▸ Your instructions
Where the string "else" occurs in the material below, report the whole line.

▸ Listed entries
━━━━

/-- Settles O16: the bits of `frOf`, and the flags every effect that writes FR writes. -/
theorem resultFlagsRule : Obligations.ResultFlagsRule := by
  refine ⟨fun v => rfl, fun overflow v => ?_, fun i s t hexec hwrites hwf => ?_⟩
  · obtain ⟨hof, hsf, hzf⟩ := frOf_bits overflow v
    exact ⟨frOf_eq overflow v, hof, hsf, hzf, legalFr_frOf overflow v⟩
  · rcases exec_next i s t hexec with ⟨-, g, hg, rfl⟩ | ⟨hnot, -⟩
    · obtain ⟨v, ⟨overflow, hof, hfr⟩, hdest⟩ := hg.flagsFollow hwrites s
      exact ⟨overflow, v, hfr, hof, hdest⟩
    · exact absurd hwf hnot

/-- Settles O36, by the register frame of an effect. -/
theorem onlyTheDestinationRegisterChanges : Obligations.OnlyTheDestinationRegisterChanges := by
  intro i s t r hexec hr
  rcases exec_next i s t hexec with ⟨-, g, hg, rfl⟩ | ⟨-, rfl⟩
  · exact hg.gr_of_ne_destination s r hr
  · rfl

/-- Settles O38, by SP after an effect; an instruction that raises the exception leaves SP. -/
theorem stackPointerMovesOnlyByStackInstructions :
    Obligations.StackPointerMovesOnlyByStackInstructions := by
  intro i s t hexec
  rcases exec_next i s t hexec with ⟨-, g, hg, rfl⟩ | ⟨hnot, rfl⟩
  · exact hg.sp_eq_spAfter s
  · exact (spAfter_of_not_wellFormed i s hnot).symm

/-- Settles O39, clause by clause, by how effects commute with a write of FR. -/
theorem flagsReachOnlyTheConditionalJumps : Obligations.FlagsReachOnlyTheConditionalJumps := by
  refine ⟨exec_setFr_of_unread, fun i s t hexec hwrites => ?_, fun i s t u f hexec hwrites hwf hexec' => ?_⟩
  · rcases exec_next i s t hexec with ⟨-, g, hg, rfl⟩ | ⟨-, rfl⟩
    · exact hg.fr_of_not_writesFr hwrites s
    · rfl
  · obtain ⟨g, hg, heq⟩ := exec_of_wellFormed i hwf
    rw [heq] at hexec hexec'
    cases hexec
    cases hexec'
    exact hg.setFr_of_writesFr hwrites s f

/-- Settles O45, by induction on how the state is reached. -/
theorem reachableStatesAreSound : Obligations.ReachableStatesAreSound := by
  intro s hs
  obtain ⟨hmem, hfr⟩ := (sound_iff s).1 (reachable_sound s hs)
  exact ⟨hmem, mem_of_legalFr s.fr hfr⟩

/-- Settles O12. -/
theorem finalStatusTakesNoStep : Obligations.FinalStatusTakesNoStep :=
  step_of_not_running

/-- Settles O43. -/
theorem resetIsSound : Obligations.ResetIsSound := by
  obtain ⟨hmem, hfr⟩ := (sound_iff _).1 reset_sound
  exact ⟨reset_sound, hmem, mem_of_legalFr _ hfr⟩

end Sys2Proof.Proofs
end

section
/-! SUPPORT. Memory in canonical form is determined by what it reads, and what an instruction has to do with
its index field: the address words of a decoded instruction and the run status after its effect. -/

namespace Sys2Proof.Machine

open Sys2Proof.Spec

/-! ## Canonical memories that read the same are equal -/

/-- A word is listed at or below the first cell of any canonical memory that reads the same. -/
theorem Memory.exists_mem_le_of_read_eq {k : Nat} {v : Word} {m m' : Memory}
    (hm : Memory.wf ((k, v) :: m) = true)
    (hread : ∀ a < Config.memWords, Memory.read ((k, v) :: m) a = Memory.read m' a) :
    ∃ c ∈ m', c.1 ≤ k := by
  obtain ⟨hk, hv, -, -⟩ := (Memory.wf_cons k v m).1 hm
  by_contra! hnone
  have hunwritten : v = Config.unwritten := by
    have := hread k hk
    rwa [Memory.read_cons, if_pos rfl, Memory.read_below m' k hnone] at this
  exact hv hunwritten

/-- Of two canonical memories that read the same, neither begins above the other. -/
theorem Memory.first_le_of_read_eq {k k' : Nat} {v v' : Word} {m m' : Memory}
    (hm : Memory.wf ((k, v) :: m) = true) (hm' : Memory.wf ((k', v') :: m') = true)
    (hread : ∀ a < Config.memWords, Memory.read ((k, v) :: m) a = Memory.read ((k', v') :: m') a) :
    k' ≤ k := by
  obtain ⟨-, -, hlow', -⟩ := (Memory.wf_cons k' v' m').1 hm'
  obtain ⟨c, hc, hck⟩ := Memory.exists_mem_le_of_read_eq hm hread
  rcases List.mem_cons.1 hc with rfl | hc
  · exact hck
  · exact (hlow' c hc).le.trans hck

/-- The memories behind equal first addresses read the same: below their cells both are unwritten. -/
theorem Memory.read_tail_eq {k : Nat} {v v' : Word} {m m' : Memory}
    (hm : Memory.wf ((k, v) :: m) = true) (hm' : Memory.wf ((k, v') :: m') = true)
    (hread : ∀ a < Config.memWords, Memory.read ((k, v) :: m) a = Memory.read ((k, v') :: m') a) :
    ∀ a < Config.memWords, Memory.read m a = Memory.read m' a := by
  obtain ⟨-, -, hlow, -⟩ := (Memory.wf_cons k v m).1 hm
  obtain ⟨-, -, hlow', -⟩ := (Memory.wf_cons k v' m').1 hm'
  intro a ha
  by_cases hka : k = a
  · subst hka
    rw [Memory.read_below m k hlow, Memory.read_below m' k hlow']
  · simpa [Memory.read_cons, hka] using hread a ha
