-- ==== Sys2Proof/Machine/Bits.lean ====
section
/-! DEFINITION. Bit fields, two's complement readings, saturation and the check-value arithmetic that every block uses. -/

namespace Sys2Proof.Machine

/-- The field of `width` bits of `n` that starts at bit `lo`. -/
def bitsOf (n lo width : Nat) : Nat := n / 2 ^ lo % 2 ^ width

/-- `n` with the field of `width` bits at `lo` replaced by `v` (`v` taken modulo the width). -/
def withBits (n lo width v : Nat) : Nat :=
  n - bitsOf n lo width * 2 ^ lo + v % 2 ^ width * 2 ^ lo

/-- Bit `k` of `n`. -/
def bitAt (n k : Nat) : Bool := n.testBit k

/-- `n` with bit `k` set. -/
def setBitAt (n k : Nat) : Nat := n ||| 2 ^ k

/-- `n` with bit `k` cleared. -/
def clearBitAt (n k : Nat) : Nat := if n.testBit k then n - 2 ^ k else n

/-- `n` with bit `k` made equal to `b`. -/
def putBitAt (n k : Nat) (b : Bool) : Nat := if b then setBitAt n k else clearBitAt n k

/-- The two's complement reading of the low `w` bits of `n`. -/
def signedOf (w n : Nat) : Int :=
  let m := n % 2 ^ w
  if m < 2 ^ (w - 1) then (m : Int) else (m : Int) - 2 ^ w

/-- The two's complement word of `w` bits that stands for `i` (modulo 2^w). -/
def wordOf (w : Nat) (i : Int) : Nat := (i % (2 ^ w : Int)).toNat

/-- `i` limited to what a two's complement word of `w` bits can hold. -/
def satSigned (w : Nat) (i : Int) : Int :=
  max (-(2 ^ (w - 1) : Int)) (min i (2 ^ (w - 1) - 1))

/-- `n` limited to what `w` bits can hold. -/
def satNat (w n : Nat) : Nat := min n (2 ^ w - 1)

/-- `a / b` rounded upward; 0 where `b` is 0. -/
def ceilDiv (a b : Nat) : Nat := if b = 0 then 0 else (a + b - 1) / b

/-- The value of `n` held between `lo` and `hi` (R528). -/
def clampNat (lo hi n : Nat) : Nat := max lo (min n hi)

/-- The value of `i` held between `lo` and `hi`. -/
def clampInt (lo hi i : Int) : Int := max lo (min i hi)

/-- The indexes below `n` whose bit is set in `m`, ascending. -/
def setBits (n m : Nat) : List Nat := (List.range n).filter (fun k => m.testBit k)

/-- The mask that has exactly the bits of `l`. -/
def maskOf (l : List Nat) : Nat := l.foldl setBitAt 0

/-- The number of set bits of `m` below bit `n`. -/
def popCount (n m : Nat) : Nat := (setBits n m).length

/-- The index of the lowest set bit of `m` below bit `n`. -/
def lowestBit (n m : Nat) : Option Nat := (setBits n m).head?

/-- The bytes of a value, least significant first. -/
def leBytes : Nat → Nat → List Byte
  | 0, _ => []
  | k + 1, v => BitVec.ofNat 8 v :: leBytes k (v / 256)

/-- The value of bytes, the first least significant. -/
def fromLe : List Byte → Nat
  | [] => 0
  | b :: r => b.toNat + 256 * fromLe r

/-- The bytes of a value, most significant first. -/
def beBytes (k v : Nat) : List Byte := (leBytes k v).reverse

/-- The value of bytes, the first most significant. -/
def fromBe (l : List Byte) : Nat := fromLe l.reverse

/-- The low `w` bits of `n` in reverse order. -/
def reflectBits : Nat → Nat → Nat
  | 0, _ => 0
  | w + 1, n => (n % 2) * 2 ^ w + reflectBits w (n / 2)

/-- One bit of a reflected CRC register of any width: shift right, and add the reflected polynomial when a one falls out. -/
def crcShift (poly r : Nat) : Nat := if r % 2 = 1 then (r / 2) ^^^ poly else r / 2

/-- `k` shifts of `crcShift`. -/
def crcShifts (poly : Nat) : Nat → Nat → Nat
  | 0, r => r
  | k + 1, r => crcShifts poly k (crcShift poly r)

/-- One byte through a reflected CRC register (least significant bit first). -/
def crcByte (poly r : Nat) (b : Byte) : Nat := crcShifts poly 8 (r ^^^ b.toNat)

/-- Bytes through a reflected CRC register. -/
def crcBytes (poly r : Nat) (l : List Byte) : Nat := l.foldl (crcByte poly) r

/-- The CRC-32C polynomial 0x1EDC_6F41 in reflected form (R53). -/
def crc32cPoly : Nat := 0x82F63B78

/-- CRC-32C with initial value 0xFFFF_FFFF and final inversion (R457). -/
def crc32c (l : List Byte) : Nat := crcBytes crc32cPoly 0xFFFFFFFF l ^^^ 0xFFFFFFFF

/-- The element of a list at `k`, or the default given. -/
def nth {α : Type} (d : α) (l : List α) (k : Nat) : α := l.getD k d

/-- The list with the element at `k` replaced by `f` of it. -/
def modAt {α : Type} (l : List α) (k : Nat) (f : α → α) : List α := l.modify k f

end Sys2Proof.Machine
end

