-- ==== Sys2Proof/Machine/RegMap.lean ====
section
/-! DEFINITION. The register map: one row per register (or run of registers) of the spec, page by page, with the access
masks of R38, the configuration class of R51, the secure marking of R35 and the value after a chip reset (R40).
The rows are written from the register tables and field tables of the chapters, and from the header table of R36. -/

namespace Sys2Proof.Machine

/-- One register, or a run of `count` registers `stride` bytes apart, of a page (R36, R38, R51). `rw`, `rwl`, `w1c`, `wo` and `rsv`
are the bits of each access type; every other bit is RO. `reset` lists the reset values along the run; the last one repeats. -/
structure RegRow where
  off : Nat
  count : Nat
  stride : Nat
  rw : Nat
  rwl : Nat
  w1c : Nat
  wo : Nat
  rsv : Nat
  cfg : Bool
  sec : Bool
  reset : List Nat
  deriving DecidableEq, Repr

/-- Page 0x000 (SYS). -/
def rowsSYS000 : List RegRow :=
  [⟨0x4, 1, 0x4, 0x0, 0x0, 0x0, 0x0, 0x0, false, false, [0x0]⟩,
   ⟨0x8, 1, 0x4, 0x10, 0x0, 0x0, 0x0, 0x0, true, false, [0x0]⟩,
   ⟨0xC, 1, 0x4, 0x0, 0x0, 0x0, 0x0, 0x0, false, false, [0x0]⟩,
   ⟨0x10, 1, 0x4, 0x0, 0x0, 0x0, 0x0, 0x0, false, false, [0x0]⟩,
   ⟨0x14, 1, 0x4, 0xFFFFFFFF, 0x0, 0x0, 0x0, 0x0, true, false, [0x0]⟩,
   ⟨0x18, 1, 0x4, 0x0, 0x0, 0x0, 0x0, 0x0, false, false, [0x0]⟩,
   ⟨0x1C, 1, 0x4, 0x0, 0xFFFFFFFF, 0x0, 0x0, 0x0, true, false, [0x0]⟩,
   ⟨0x20, 1, 0x4, 0x0, 0x0, 0x0, 0x80000000, 0x0, false, false, [0x0]⟩,
   ⟨0x24, 7, 0x4, 0x0, 0x0, 0x0, 0x0, 0xFFFFFFFF, true, false, [0x0]⟩,
   ⟨0x44, 1, 0x4, 0x0, 0x1, 0x0, 0x0, 0x0, false, false, [0x0]⟩,
   ⟨0x48, 1, 0x4, 0x0, 0x0, 0x0, 0x0, 0x0, false, false, [0x0]⟩,
   ⟨0x4C, 1, 0x4, 0x0, 0x0, 0x0, 0x0, 0x0, false, false, [0x0]⟩,
   ⟨0x50, 1, 0x4, 0x0, 0x0, 0x0, 0x0, 0x0, false, false, [0x0]⟩,
   ⟨0x54, 1, 0x4, 0x0, 0x0, 0x0, 0x0, 0x0, false, false, [0x0]⟩,
   ⟨0x58, 1, 0x4, 0x0, 0x0, 0x0, 0x0, 0x0, false, false, [0x0]⟩,
   ⟨0x5C, 1, 0x4, 0x0, 0x0, 0x0, 0x0, 0x0, false, false, [0x0]⟩,
   ⟨0x60, 1, 0x4, 0x0, 0x0, 0x0, 0xFFFFFFFF, 0x0, false, false, [0x0]⟩,
   ⟨0x64, 1, 0x4, 0x0, 0x0, 0x0, 0x1, 0x0, false, false, [0x0]⟩]

/-- Page 0x001 (CFG). -/
def rowsCFG001 : List RegRow :=
  [⟨0x4, 1, 0x4, 0x0, 0x0, 0x0, 0x0, 0x0, false, false, [0x0]⟩,
   ⟨0x8, 1, 0x4, 0x0, 0x0, 0x0, 0xF, 0xFFFFFFF0, true, false, [0x0]⟩,
   ⟨0xC, 1, 0x4, 0x0, 0x0, 0x0, 0x0, 0x0, false, false, [0x0]⟩,
   ⟨0x10, 1, 0x4, 0x0, 0x0, 0x7, 0x0, 0x0, false, false, [0x0]⟩,
   ⟨0x14, 1, 0x4, 0xFFFFFFFF, 0x0, 0x0, 0x0, 0x0, true, false, [0x0]⟩,
   ⟨0x18, 1, 0x4, 0x0, 0x0, 0x0, 0x7, 0x0, false, false, [0x0]⟩,
   ⟨0x1C, 1, 0x4, 0x0, 0xFFFFFFFF, 0x0, 0x0, 0x0, true, false, [0x0]⟩,
   ⟨0x20, 1, 0x4, 0x0, 0x0, 0x0, 0x80000000, 0x0, false, false, [0x0]⟩,
   ⟨0x24, 7, 0x4, 0x0, 0x0, 0x0, 0x0, 0xFFFFFFFF, true, false, [0x0]⟩,
   ⟨0x40, 1, 0x4, 0xFFFF, 0x0, 0x0, 0x0, 0x0, false, false, [0x0]⟩,
   ⟨0x44, 1, 0x4, 0x0, 0x0, 0x0, 0x0, 0x0, false, false, [0x0]⟩,
   ⟨0x48, 1, 0x4, 0x0, 0x0, 0x0, 0x0, 0x0, false, false, [0x0]⟩,
   ⟨0x4C, 1, 0x4, 0xFFFF, 0x0, 0x0, 0x0, 0x0, true, false, [0x3E8]⟩,
   ⟨0x50, 1, 0x4, 0x0, 0x0, 0x0, 0x0, 0x0, false, false, [0x4800]⟩,
   ⟨0x54, 1, 0x4, 0x0, 0x0, 0x0, 0x0, 0x0, false, false, [0x0]⟩,
   ⟨0x58, 1, 0x4, 0x0, 0x0, 0x0, 0x0, 0x0, false, false, [0x0]⟩,
   ⟨0x5C, 1, 0x4, 0x0, 0x0, 0x0, 0x0, 0x0, false, false, [0x0]⟩,
   ⟨0x60, 1, 0x4, 0x0, 0x0, 0x0, 0x0, 0x0, false, false, [0x0]⟩,
   ⟨0x64, 1, 0x4, 0x0, 0x0, 0x0, 0x0, 0x0, false, false, [0x0]⟩,
   ⟨0x80, 8, 0x4, 0x0, 0x0, 0x0, 0x0, 0x0, false, false, [0x0]⟩] ++
  [⟨0xC0, 16, 0x4, 0x0, 0x0, 0x0, 0x0, 0x0, false, false, [0x0]⟩]

/-- Page 0x002 (IND). -/
def rowsIND002 : List RegRow :=
  [⟨0x4, 1, 0x4, 0x0, 0x0, 0x0, 0x0, 0x0, false, false, [0x0]⟩,
   ⟨0x8, 1, 0x4, 0x0, 0x0, 0x0, 0x0, 0xFFFFFFFF, true, false, [0x0]⟩,
   ⟨0xC, 1, 0x4, 0x0, 0x0, 0x0, 0x0, 0x0, false, false, [0x0]⟩,
   ⟨0x10, 1, 0x4, 0x0, 0x0, 0x0, 0x0, 0x0, false, false, [0x0]⟩,
   ⟨0x14, 1, 0x4, 0xFFFFFFFF, 0x0, 0x0, 0x0, 0x0, true, false, [0x0]⟩,
   ⟨0x18, 1, 0x4, 0x0, 0x0, 0x0, 0x0, 0x0, false, false, [0x0]⟩,
   ⟨0x1C, 1, 0x4, 0x0, 0xFFFFFFFF, 0x0, 0x0, 0x0, true, false, [0x0]⟩,
   ⟨0x20, 1, 0x4, 0x0, 0x0, 0x0, 0x80000000, 0x0, false, false, [0x0]⟩,
   ⟨0x24, 7, 0x4, 0x0, 0x0, 0x0, 0x0, 0xFFFFFFFF, true, false, [0x0]⟩,
   ⟨0x40, 4, 0x10, 0xFFFFFFFF, 0x0, 0x0, 0x0, 0x0, false, false, [0x0]⟩,
   ⟨0x44, 4, 0x10, 0xFFFFFFFF, 0x0, 0x0, 0x0, 0x0, false, false, [0x0]⟩,
   ⟨0x48, 4, 0x10, 0x103, 0x0, 0x0, 0x0, 0x0, false, false, [0x0]⟩,
   ⟨0x4C, 4, 0x10, 0x0, 0x0, 0x2, 0x0, 0x0, false, false, [0x0, 0x0, 0xFF00, 0x0]⟩]

/-- Page 0x004 (TC). -/
def rowsTC004 : List RegRow :=
  [⟨0x4, 1, 0x4, 0x0, 0x0, 0x0, 0x0, 0x0, false, false, [0x0]⟩,
   ⟨0x8, 1, 0x4, 0x6, 0x0, 0x0, 0x0, 0xFFFFFFF9, true, false, [0x2]⟩,
   ⟨0xC, 1, 0x4, 0x0, 0x0, 0x0, 0x0, 0x0, false, false, [0x100]⟩,
   ⟨0x10, 1, 0x4, 0x0, 0x0, 0xFFFF, 0x0, 0x0, false, false, [0x0]⟩,
   ⟨0x14, 1, 0x4, 0xFFFFFFFF, 0x0, 0x0, 0x0, 0x0, true, false, [0x0]⟩,
   ⟨0x18, 1, 0x4, 0x0, 0x0, 0x0, 0xFFFF, 0x0, false, false, [0x0]⟩,
   ⟨0x1C, 1, 0x4, 0x0, 0xFFFFFFFF, 0x0, 0x0, 0x0, true, false, [0x0]⟩,
   ⟨0x20, 1, 0x4, 0x0, 0x0, 0x0, 0x80000000, 0x0, false, false, [0x0]⟩,
   ⟨0x24, 7, 0x4, 0x0, 0x0, 0x0, 0x0, 0xFFFFFFFF, true, false, [0x0]⟩,
   ⟨0x40, 1, 0x4, 0x0, 0x0, 0x0, 0x0, 0x0, false, false, [0x0]⟩,
   ⟨0x44, 1, 0x4, 0x0, 0x0, 0x0, 0x0, 0x0, false, false, [0x0]⟩,
   ⟨0x48, 1, 0x4, 0x0, 0x0, 0x0, 0x0, 0x0, false, false, [0x0]⟩,
   ⟨0x4C, 1, 0x4, 0x0, 0x0, 0x0, 0x0, 0x0, false, false, [0x0]⟩,
   ⟨0x50, 1, 0x4, 0x0, 0x0, 0x0, 0x0, 0x0, false, false, [0x0]⟩,
   ⟨0x54, 1, 0x4, 0x0, 0x0, 0x0, 0x0, 0x0, false, false, [0x10000]⟩,
   ⟨0x58, 1, 0x4, 0xFFFFFFFF, 0x0, 0x0, 0x0, 0x0, false, false, [0x0]⟩,
   ⟨0x5C, 1, 0x4, 0xFFFFFFFF, 0x0, 0x0, 0x0, 0x0, false, false, [0x10000]⟩,
   ⟨0x60, 1, 0x4, 0xFFFFFFFF, 0x0, 0x0, 0x0, 0x0, false, false, [0x0]⟩,
   ⟨0x64, 1, 0x4, 0xFFFFFFFF, 0x0, 0x0, 0x0, 0x0, false, false, [0x0]⟩,
   ⟨0x68, 1, 0x4, 0x7FFFFFF, 0x0, 0x0, 0x0, 0x0, true, false, [0x186A0]⟩] ++
  [⟨0x70, 1, 0x4, 0xFFFFFFFF, 0x0, 0x0, 0x0, 0x0, false, false, [0x0]⟩,
   ⟨0x74, 1, 0x4, 0x3FFFFFFF, 0x0, 0x0, 0x0, 0x0, false, false, [0x0]⟩,
   ⟨0x78, 1, 0x4, 0xFFFFFFFF, 0x0, 0x0, 0x0, 0x0, false, false, [0x0]⟩,
   ⟨0x7C, 1, 0x4, 0x8000FFFF, 0x0, 0x0, 0x0, 0x0, false, false, [0x0]⟩,
   ⟨0x80, 1, 0x4, 0x4, 0x0, 0x0, 0x3, 0xFFFFFFF8, false, false, [0x0]⟩,
   ⟨0x84, 1, 0x4, 0xFFFFFFFF, 0x0, 0x0, 0x0, 0x0, true, false, [0xF4240]⟩,
   ⟨0x88, 1, 0x4, 0xFFFF, 0x0, 0x0, 0x0, 0x0, true, false, [0xA]⟩,
   ⟨0x8C, 1, 0x4, 0x0, 0x0, 0x0, 0x0, 0x0, false, false, [0xCCCCCCCC]⟩,
   ⟨0x90, 1, 0x4, 0x0, 0x0, 0x0, 0x0, 0x0, false, false, [0xCCCC]⟩,
   ⟨0xA0, 1, 0x4, 0xFFFF, 0x0, 0x0, 0x0, 0x0, false, false, [0x0]⟩,
   ⟨0xA4, 1, 0x4, 0xFFFF, 0x0, 0x0, 0x0, 0x0, false, false, [0x0]⟩,
   ⟨0xA8, 1, 0x4, 0xFFFFFFFF, 0x0, 0x0, 0x0, 0x0, false, false, [0x0]⟩,
   ⟨0xAC, 1, 0x4, 0xFFFF, 0x0, 0x0, 0x0, 0x0, false, false, [0x0]⟩,
   ⟨0xB0, 1, 0x4, 0xFFFFF, 0x0, 0x0, 0x0, 0x0, true, false, [0x15180]⟩,
   ⟨0xB4, 1, 0x4, 0x0, 0x0, 0x0, 0x3, 0x0, false, false, [0x0]⟩,
   ⟨0xB8, 1, 0x4, 0x0, 0x0, 0x0, 0x0, 0x0, false, false, [0x0]⟩,
   ⟨0xC0, 1, 0x4, 0x0, 0x0, 0x0, 0x0, 0x0, false, false, [0x0]⟩]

━━━━

▸ Task solution
def clearBitAt (n k : Nat) : Nat := if n.testBit k then n - 2 ^ k else n
def putBitAt (n k : Nat) (b : Bool) : Nat := if b then setBitAt n k else clearBitAt n k
  if m < 2 ^ (w - 1) then (m : Int) else (m : Int) - 2 ^ w
def ceilDiv (a b : Nat) : Nat := if b = 0 then 0 else (a + b - 1) / b
def crcShift (poly r : Nat) : Nat := if r % 2 = 1 then (r / 2) ^^^ poly else r / 2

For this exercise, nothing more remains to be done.